Task inputs:
↓

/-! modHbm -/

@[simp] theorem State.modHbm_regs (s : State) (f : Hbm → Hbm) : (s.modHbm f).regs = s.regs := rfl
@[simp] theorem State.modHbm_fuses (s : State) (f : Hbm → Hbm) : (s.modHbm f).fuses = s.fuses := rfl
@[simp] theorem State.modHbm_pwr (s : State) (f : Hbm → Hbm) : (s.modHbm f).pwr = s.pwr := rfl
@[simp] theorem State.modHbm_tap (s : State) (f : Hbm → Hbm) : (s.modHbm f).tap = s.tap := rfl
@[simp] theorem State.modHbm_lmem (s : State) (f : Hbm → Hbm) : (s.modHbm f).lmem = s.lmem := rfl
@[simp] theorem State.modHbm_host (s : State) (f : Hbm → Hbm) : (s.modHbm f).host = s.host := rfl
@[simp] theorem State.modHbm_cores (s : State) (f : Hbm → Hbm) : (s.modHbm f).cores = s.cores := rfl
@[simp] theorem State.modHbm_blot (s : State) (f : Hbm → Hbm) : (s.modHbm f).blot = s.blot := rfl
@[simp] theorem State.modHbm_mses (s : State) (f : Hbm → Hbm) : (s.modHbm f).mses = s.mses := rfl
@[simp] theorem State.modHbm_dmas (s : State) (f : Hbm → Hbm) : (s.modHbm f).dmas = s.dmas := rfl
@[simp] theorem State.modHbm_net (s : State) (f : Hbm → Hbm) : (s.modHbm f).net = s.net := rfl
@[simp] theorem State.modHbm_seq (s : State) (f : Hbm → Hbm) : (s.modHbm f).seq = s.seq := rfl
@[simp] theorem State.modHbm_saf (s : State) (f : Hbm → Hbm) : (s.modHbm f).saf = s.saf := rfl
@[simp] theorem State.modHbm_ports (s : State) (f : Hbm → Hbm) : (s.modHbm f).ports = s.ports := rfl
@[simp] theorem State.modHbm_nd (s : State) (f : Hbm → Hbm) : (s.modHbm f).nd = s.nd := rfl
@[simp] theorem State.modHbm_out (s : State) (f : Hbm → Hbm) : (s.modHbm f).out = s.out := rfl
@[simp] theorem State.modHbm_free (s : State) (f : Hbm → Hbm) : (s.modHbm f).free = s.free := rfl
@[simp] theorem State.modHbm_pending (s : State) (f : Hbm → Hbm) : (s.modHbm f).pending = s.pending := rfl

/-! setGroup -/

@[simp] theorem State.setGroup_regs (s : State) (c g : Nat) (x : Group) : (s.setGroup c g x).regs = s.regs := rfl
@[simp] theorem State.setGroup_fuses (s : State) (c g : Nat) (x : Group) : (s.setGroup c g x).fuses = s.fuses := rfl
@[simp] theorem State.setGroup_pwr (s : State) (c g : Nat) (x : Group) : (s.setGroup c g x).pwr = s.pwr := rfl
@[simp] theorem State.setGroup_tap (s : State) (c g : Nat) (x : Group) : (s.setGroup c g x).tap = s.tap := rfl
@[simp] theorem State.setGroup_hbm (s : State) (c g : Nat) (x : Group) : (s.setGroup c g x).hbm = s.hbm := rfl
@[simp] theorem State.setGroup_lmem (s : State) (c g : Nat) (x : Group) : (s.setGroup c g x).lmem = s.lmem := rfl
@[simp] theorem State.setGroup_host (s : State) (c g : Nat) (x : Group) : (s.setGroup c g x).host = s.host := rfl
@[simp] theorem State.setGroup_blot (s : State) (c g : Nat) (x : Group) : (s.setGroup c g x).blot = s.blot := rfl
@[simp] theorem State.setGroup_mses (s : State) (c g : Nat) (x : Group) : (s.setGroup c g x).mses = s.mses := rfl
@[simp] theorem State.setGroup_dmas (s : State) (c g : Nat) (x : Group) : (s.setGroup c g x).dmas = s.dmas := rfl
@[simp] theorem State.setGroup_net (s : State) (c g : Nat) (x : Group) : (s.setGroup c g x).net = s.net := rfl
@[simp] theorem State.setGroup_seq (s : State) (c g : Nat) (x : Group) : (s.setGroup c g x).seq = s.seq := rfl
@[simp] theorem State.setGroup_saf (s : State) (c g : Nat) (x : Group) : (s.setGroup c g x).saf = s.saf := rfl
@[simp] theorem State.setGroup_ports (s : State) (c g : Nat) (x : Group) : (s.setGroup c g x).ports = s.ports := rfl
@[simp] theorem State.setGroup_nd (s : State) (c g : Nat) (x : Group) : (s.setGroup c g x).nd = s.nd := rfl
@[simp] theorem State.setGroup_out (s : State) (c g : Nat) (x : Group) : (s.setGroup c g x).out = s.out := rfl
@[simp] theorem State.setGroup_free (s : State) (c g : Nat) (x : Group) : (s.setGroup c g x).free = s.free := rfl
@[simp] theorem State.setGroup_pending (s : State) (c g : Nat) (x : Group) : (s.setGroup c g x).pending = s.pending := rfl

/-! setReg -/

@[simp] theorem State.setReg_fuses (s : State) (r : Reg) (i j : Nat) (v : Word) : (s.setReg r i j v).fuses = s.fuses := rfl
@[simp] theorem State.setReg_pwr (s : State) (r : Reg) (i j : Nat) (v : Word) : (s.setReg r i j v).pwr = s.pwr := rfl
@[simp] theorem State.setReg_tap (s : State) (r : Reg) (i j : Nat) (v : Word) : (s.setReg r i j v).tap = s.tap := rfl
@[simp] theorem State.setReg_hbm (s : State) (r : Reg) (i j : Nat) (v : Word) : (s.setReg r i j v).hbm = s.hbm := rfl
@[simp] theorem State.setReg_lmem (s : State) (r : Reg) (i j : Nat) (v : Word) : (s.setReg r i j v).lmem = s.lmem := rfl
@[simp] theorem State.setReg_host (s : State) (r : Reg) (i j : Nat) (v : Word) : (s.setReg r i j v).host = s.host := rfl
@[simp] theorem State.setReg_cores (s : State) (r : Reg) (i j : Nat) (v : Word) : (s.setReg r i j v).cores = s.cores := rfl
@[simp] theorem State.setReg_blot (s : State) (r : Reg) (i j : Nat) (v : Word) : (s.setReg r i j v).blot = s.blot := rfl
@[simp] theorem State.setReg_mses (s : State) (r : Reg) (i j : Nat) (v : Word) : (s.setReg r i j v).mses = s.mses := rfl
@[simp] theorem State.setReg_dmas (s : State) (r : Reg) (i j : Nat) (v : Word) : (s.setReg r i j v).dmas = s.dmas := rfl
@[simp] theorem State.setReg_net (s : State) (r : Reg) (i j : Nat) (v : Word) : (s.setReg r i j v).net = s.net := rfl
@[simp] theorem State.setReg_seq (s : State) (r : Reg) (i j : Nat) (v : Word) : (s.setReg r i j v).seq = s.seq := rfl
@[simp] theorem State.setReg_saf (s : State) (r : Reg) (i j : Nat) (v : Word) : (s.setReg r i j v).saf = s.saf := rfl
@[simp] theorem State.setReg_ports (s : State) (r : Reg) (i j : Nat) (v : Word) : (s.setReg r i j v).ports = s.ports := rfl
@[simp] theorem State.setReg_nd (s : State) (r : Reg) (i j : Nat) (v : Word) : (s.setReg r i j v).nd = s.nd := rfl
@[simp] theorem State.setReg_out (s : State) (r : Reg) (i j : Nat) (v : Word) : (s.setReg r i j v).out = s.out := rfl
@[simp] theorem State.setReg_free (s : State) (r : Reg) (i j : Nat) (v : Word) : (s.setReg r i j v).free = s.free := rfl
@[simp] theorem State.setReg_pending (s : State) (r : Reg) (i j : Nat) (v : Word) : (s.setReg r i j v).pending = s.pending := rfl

↑

Return each line from the material that includes the string "pending".

@[simp] theorem State.modHbm_pending (s : State) (f : Hbm → Hbm) : (s.modHbm f).pending = s.pending := rfl
@[simp] theorem State.setGroup_pending (s : State) (c g : Nat) (x : Group) : (s.setGroup c g x).pending = s.pending := rfl
@[simp] theorem State.setReg_pending (s : State) (r : Reg) (i j : Nat) (v : Word) : (s.setReg r i j v).pending = s.pending := rfl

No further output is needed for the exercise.